(Saved entries)
-- ==== Sys2Proof/Machine/Sluice.lean ====
section
/-!
DEFINITION. Records leaving their lines, the Weir's check, the Sluice streams and the bus tenures (R180, R181, R291–R306).
-/
namespace Sys2Proof.Machine

/-- Streams move data (R306): PITCHED and SAFE. -/
def State.slcMoves (s : State) : Bool := !s.down && (decide (s.dev = .pitched) || decide (s.dev = .safe))
/-- RSIZE, HEAD and the host byte address of the descriptor at HEAD (R298). -/
def State.slcHead (s : State) (k : Fin 8) : Nat := s.fld (SLC k 4) 11 0
def State.slcDesc (s : State) (k : Fin 8) : Nat := (s.reg (SLC k 2)).toNat + 16 * s.slcHead k
/-- Words in the Sluice queue (R82). -/
def State.slcQueue (s : State) : Nat := s.streams.toList.foldl (fun n x => n + x.q.length) 0

def State.setTen (s : State) (f : TenSt → TenSt) : State := { s with ten := f s.ten }
/-- The bus is given back (R180, m4); a descriptor read or return that was cut short is made anew, with its LOST_BEFORE. -/
def State.tenureOver (s : State) : State :=
  let s := if s.ten.ret = some true then s.setStream s.ten.stream fun x => { x with lostBefore := true } else s
  s.setTen fun t => { t with phase := 0, desc := [], ret := none }
/-- The bus cycles that move one native word in host memory at a byte address: address and data (R182). -/
def hostCycles (wide : Bool) (a : Nat) (w : Word) : List (Nat × Nat) :=
  if wide then [(a, bitsOf w 15 0), (a + 2, bitsOf w 23 16)]
  else [(a, bitsOf w 7 0), (a + 1, bitsOf w 15 8), (a + 2, bitsOf w 23 16), (a + 3, 0)]

/-- A stream fault (R305). The words of a CAPTURE block that the lost buffer holds are copied anew. -/
def State.slcFault (s : State) (k : Fin 8) (code : Nat) : State :=
  let x := s.stream k
  let used := (x.buf.map (·.used)).getD 0
  let s := ((s.setReg (SLC k 1) (toWord (8 + 16 * code + 2 * b2n (s.slcLagging k)))).setBit (SLC k 0) 0 false).slcLose k
    (if s.slcType k = 1 then (used + 3) / 4 else 0)
  let s := s.setStream k fun x => { x with
    buf := none, stopping := false, due := false
    q := if s.slcType k = 1 then x.q.drop ((4 - used % 4) % 4) else x.q
    blkPos := x.blkPos - used }
  s.fire 470 (toWord (k.val + 16 * code))

/-- A stream stops: ENABLE, RUNNING, LAG and WAIT_WEIR clear. -/
def State.slcIdle (s : State) (k : Fin 8) : State :=
  (((s.setBit (SLC k 1) 0 false).setBit (SLC k 0) 0 false).slcSetLag k false).setStream k fun x =>
    { x with buf := none, stopping := false, due := false }
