-- ==== Sys2Proof/Machine/Ring.lean ====
section
/-!
DEFINITION. The commands of the Limpedal ring (08): links, the cycle, process data, events, census, time, SYNC,
Portage, mail and bulk transfers.
-/
namespace Sys2Proof.Machine

/-- A port sends the DLY request of an exchange; SRC is 0xFFFF before the node has an ID (R251, R252). -/
def State.dlyAsk (s : State) (w : Bool) (exch : Nat) : State :=
  let src := if s.headwater || s.ember.nodeId.isSome then s.nodeId else 0xFFFF
  s.sendFrames w [⟨{ s.hdr 0xFFFF 0 with src := src }, .dly false exch 0⟩]
/-- Store the delay measurement of a port. -/
def State.setDly (s : State) (w : Bool) (d : DlySt) : State :=
  s.setRing fun r => if w then { r with dlyW := d } else { r with dlyE := d }
/-- The delay measurement of a port. -/
def State.dly (s : State) (w : Bool) : DlySt := if w then s.ring.dlyW else s.ring.dlyE
/-- A link delay measurement starts; the delay in force stays until it ends (R251). -/
def State.dlyStart (s : State) (w : Bool) : State :=
  (s.setDly w ⟨true, 0, 0, 0, false, (s.dly w).delay⟩).dlyAsk w 0
/-- An exchange of a measurement is over: the next request, or after the eighth the average of the good ones (R251, R252). -/
def State.dlyNext (s : State) (w : Bool) (d : DlySt) : State :=
  if d.exch < 8 then (s.setDly w d).dlyAsk w d.exch
  else
    let d : DlySt := { d with active := false, delay := if d.good = 0 then d.delay else d.sum / d.good }
    (s.setDly w d).setFld (RNG_LINK w) 23 8 (min 0xFFFF (d.delay / 4))

/-- RING_LINK_UP (R228): the link comes up, or is found MISWIRED. -/
def execRingLinkUp (w miswired : Bool) (s : State) : Res :=
  if s.portsRun = false then .next s
  else if miswired then
    .next (((s.setBit (RNG_LINK w) 2 true).setBit (RNG_LINK w) 3 true).linkEvent w)
  else
    let s := ((s.setBit (RNG_LINK w) 0 true).setBit (RNG_LINK w) 2 false).setBit (RNG_LINK w) 3 true
    let s := (s.dlyStart w).setRing fun r => if w then { r with changed := true, stableW := false }
      else { r with changed := true, stableE := false }
    .next (s.linkEvent w)

/-- A port's link goes down: count, wrap, RING_CHANGED, RING_LINK; the node runs in holdover (R228, R254, R260). -/
def State.linkDown (s : State) (w signal : Bool) : State :=
  if s.bit (RNG_LINK w) 0 then
    let s := ((s.setBit (RNG_LINK w) 0 false).setBit (RNG_LINK w) 1 true).setBit (RNG_LINK w) 3 signal
    let s := (s.bump (RNG_LDOWN w)).setBit RNG_DISC 17 true
    let s := s.setRing fun r => if w then { r with changed := true, stableW := false }
      else { r with changed := true, stableE := false }
    s.linkEvent w
  else s

/-- RING_LINK_DOWN (R228, R260); `signal` says whether signal is still detected. -/
def execRingLinkDown (w signal : Bool) (s : State) : Res :=
  .next (if s.portsRun then s.linkDown w signal else s)

/-- PARTNER_RX_FAULT (R260): the link's receiver still works, and the node wraps; a port that is still WRAPPED stays so, and
the 100 ms of its hop start again (R262, R279). -/
def execPartnerRxFault (w : Bool) (s : State) : Res :=
  if s.portsRun && s.bit (RNG_LINK w) 0 then
    let s := s.setRing fun r => if w then { r with stableW := false } else { r with stableE := false }
    if s.bit (RNG_LINK w) 1 then .next s
    else .next (((s.setBit (RNG_LINK w) 1 true).setRing fun r => { r with changed := true }).linkEvent w)
  else .next s

/-- RING_HOP_STABLE (R262): the dead hop has been up for 100 ms; its node reports it and the Headwater prepares UNWRAP. -/
def execRingHopStable (w : Bool) (s : State) : Res :=
  .next (s.setRing fun r =>
    let up := s.bit (RNG_LINK w) 0 && s.bit (RNG_LINK w) 1
    { r with
      stableE := r.stableE || (!w && up)
      stableW := r.stableW || (w && up)
      unwrapReq := r.unwrapReq || s.headwater })

/-- Unwrapping of the ports whose hop has stayed up (R262). -/
def State.unwrap (s : State) : State :=
  let one := fun (s : State) (w : Bool) (st : Bool) =>
    s.when (st && s.bit (RNG_LINK w) 0) fun s => (s.setBit (RNG_LINK w) 1 false).linkEvent w
  let s := one (one s false s.ring.stableE) true s.ring.stableW
  s.setRing fun r => { r with unwrapDue := false, stableE := false, stableW := false }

▸ Problem description:
Reproduce every single entry above exactly.

▸ Written reply:
-- ==== Sys2Proof/Machine/Sluice.lean ====
section
/-!
DEFINITION. Records leaving their lines, the Weir's check, the Sluice streams and the bus tenures (R180, R181, R291–R306).
-/
namespace Sys2Proof.Machine

/-- Streams move data (R306): PITCHED and SAFE. -/
def State.slcMoves (s : State) : Bool := !s.down && (decide (s.dev = .pitched) || decide (s.dev = .safe))
/-- RSIZE, HEAD and the host byte address of the descriptor at HEAD (R298). -/
def State.slcHead (s : State) (k : Fin 8) : Nat := s.fld (SLC k 4) 11 0
def State.slcDesc (s : State) (k : Fin 8) : Nat := (s.reg (SLC k 2)).toNat + 16 * s.slcHead k
/-- Words in the Sluice queue (R82). -/
def State.slcQueue (s : State) : Nat := s.streams.toList.foldl (fun n x => n + x.q.length) 0

def State.setTen (s : State) (f : TenSt → TenSt) : State := { s with ten := f s.ten }
/-- The bus is given back (R180, m4); a descriptor read or return that was cut short is made anew, with its LOST_BEFORE. -/
def State.tenureOver (s : State) : State :=
  let s := if s.ten.ret = some true then s.setStream s.ten.stream fun x => { x with lostBefore := true } else s
  s.setTen fun t => { t with phase := 0, desc := [], ret := none }
/-- The bus cycles that move one native word in host memory at a byte address: address and data (R182). -/
def hostCycles (wide : Bool) (a : Nat) (w : Word) : List (Nat × Nat) :=
  if wide then [(a, bitsOf w 15 0), (a + 2, bitsOf w 23 16)]
  else [(a, bitsOf w 7 0), (a + 1, bitsOf w 15 8), (a + 2, bitsOf w 23 16), (a + 3, 0)]

/-- A stream fault (R305). The words of a CAPTURE block that the lost buffer holds are copied anew. -/
def State.slcFault (s : State) (k : Fin 8) (code : Nat) : State :=
  let x := s.stream k
  let used := (x.buf.map (·.used)).getD 0
  let s := ((s.setReg (SLC k 1) (toWord (8 + 16 * code + 2 * b2n (s.slcLagging k)))).setBit (SLC k 0) 0 false).slcLose k
    (if s.slcType k = 1 then (used + 3) / 4 else 0)
  let s := s.setStream k fun x => { x with
    buf := none, stopping := false, due := false
    q := if s.slcType k = 1 then x.q.drop ((4 - used % 4) % 4) else x.q
    blkPos := x.blkPos - used }
  s.fire 470 (toWord (k.val + 16 * code))

/-- A stream stops: ENABLE, RUNNING, LAG and WAIT_WEIR clear. -/
def State.slcIdle (s : State) (k : Fin 8) : State :=
  (((s.setBit (SLC k 1) 0 false).setBit (SLC k 0) 0 false).slcSetLag k false).setStream k fun x =>
    { x with buf := none, stopping := false, due := false }
-- ==== Sys2Proof/Machine/Ring.lean ====
section
/-!
DEFINITION. The commands of the Limpedal ring (08): links, the cycle, process data, events, census, time, SYNC,
Portage, mail and bulk transfers.
-/
namespace Sys2Proof.Machine

/-- A port sends the DLY request of an exchange; SRC is 0xFFFF before the node has an ID (R251, R252). -/
def State.dlyAsk (s : State) (w : Bool) (exch : Nat) : State :=
  let src := if s.headwater || s.ember.nodeId.isSome then s.nodeId else 0xFFFF
  s.sendFrames w [⟨{ s.hdr 0xFFFF 0 with src := src }, .dly false exch 0⟩]
/-- Store the delay measurement of a port. -/
def State.setDly (s : State) (w : Bool) (d : DlySt) : State :=
  s.setRing fun r => if w then { r with dlyW := d } else { r with dlyE := d }
/-- The delay measurement of a port. -/
def State.dly (s : State) (w : Bool) : DlySt := if w then s.ring.dlyW else s.ring.dlyE
/-- A link delay measurement starts; the delay in force stays until it ends (R251). -/
def State.dlyStart (s : State) (w : Bool) : State :=
  (s.setDly w ⟨true, 0, 0, 0, false, (s.dly w).delay⟩).dlyAsk w 0
/-- An exchange of a measurement is over: the next request, or after the eighth the average of the good ones (R251, R252). -/
def State.dlyNext (s : State) (w : Bool) (d : DlySt) : State :=
  if d.exch < 8 then (s.setDly w d).dlyAsk w d.exch
  else
    let d : DlySt := { d with active := false, delay := if d.good = 0 then d.delay else d.sum / d.good }
    (s.setDly w d).setFld (RNG_LINK w) 23 8 (min 0xFFFF (d.delay / 4))

/-- RING_LINK_UP (R228): the link comes up, or is found MISWIRED. -/
def execRingLinkUp (w miswired : Bool) (s : State) : Res :=
  if s.portsRun = false then .next s
  else if miswired then
    .next (((s.setBit (RNG_LINK w) 2 true).setBit (RNG_LINK w) 3 true).linkEvent w)
  else
    let s := ((s.setBit (RNG_LINK w) 0 true).setBit (RNG_LINK w) 2 false).setBit (RNG_LINK w) 3 true
    let s := (s.dlyStart w).setRing fun r => if w then { r with changed := true, stableW := false }
      else { r with changed := true, stableE := false }
    .next (s.linkEvent w)

/-- A port's link goes down: count, wrap, RING_CHANGED, RING_LINK; the node runs in holdover (R228, R254, R260). -/
def State.linkDown (s : State) (w signal : Bool) : State :=
  if s.bit (RNG_LINK w) 0 then
    let s := ((s.setBit (RNG_LINK w) 0 false).setBit (RNG_LINK w) 1 true).setBit (RNG_LINK w) 3 signal
    let s := (s.bump (RNG_LDOWN w)).setBit RNG_DISC 17 true
    let s := s.setRing fun r => if w then { r with changed := true, stableW := false }
      else { r with changed := true, stableE := false }
    s.linkEvent w
  else s

/-- RING_LINK_DOWN (R228, R260); `signal` says whether signal is still detected. -/
def execRingLinkDown (w signal : Bool) (s : State) : Res :=
  .next (if s.portsRun then s.linkDown w signal else s)

/-- PARTNER_RX_FAULT (R260): the link's receiver still works, and the node wraps; a port that is still WRAPPED stays so, and
the 100 ms of its hop start again (R262, R279). -/
def execPartnerRxFault (w : Bool) (s : State) : Res :=
  if s.portsRun && s.bit (RNG_LINK w) 0 then
    let s := s.setRing fun r => if w then { r with stableW := false } else { r with stableE := false }
    if s.bit (RNG_LINK w) 1 then .next s
    else .next (((s.setBit (RNG_LINK w) 1 true).setRing fun r => { r with changed := true }).linkEvent w)
  else .next s

/-- RING_HOP_STABLE (R262): the dead hop has been up for 100 ms; its node reports it and the Headwater prepares UNWRAP. -/
def execRingHopStable (w : Bool) (s : State) : Res :=
  .next (s.setRing fun r =>
    let up := s.bit (RNG_LINK w) 0 && s.bit (RNG_LINK w) 1
    { r with
      stableE := r.stableE || (!w && up)
      stableW := r.stableW || (w && up)
      unwrapReq := r.unwrapReq || s.headwater })

/-- Unwrapping of the ports whose hop has stayed up (R262). -/
def State.unwrap (s : State) : State :=
  let one := fun (s : State) (w : Bool) (st : Bool) =>
    s.when (st && s.bit (RNG_LINK w) 0) fun s => (s.setBit (RNG_LINK w) 1 false).linkEvent w
  let s := one (one s false s.ring.stableE) true s.ring.stableW
  s.setRing fun r => { r with unwrapDue := false, stableE := false, stableW := false }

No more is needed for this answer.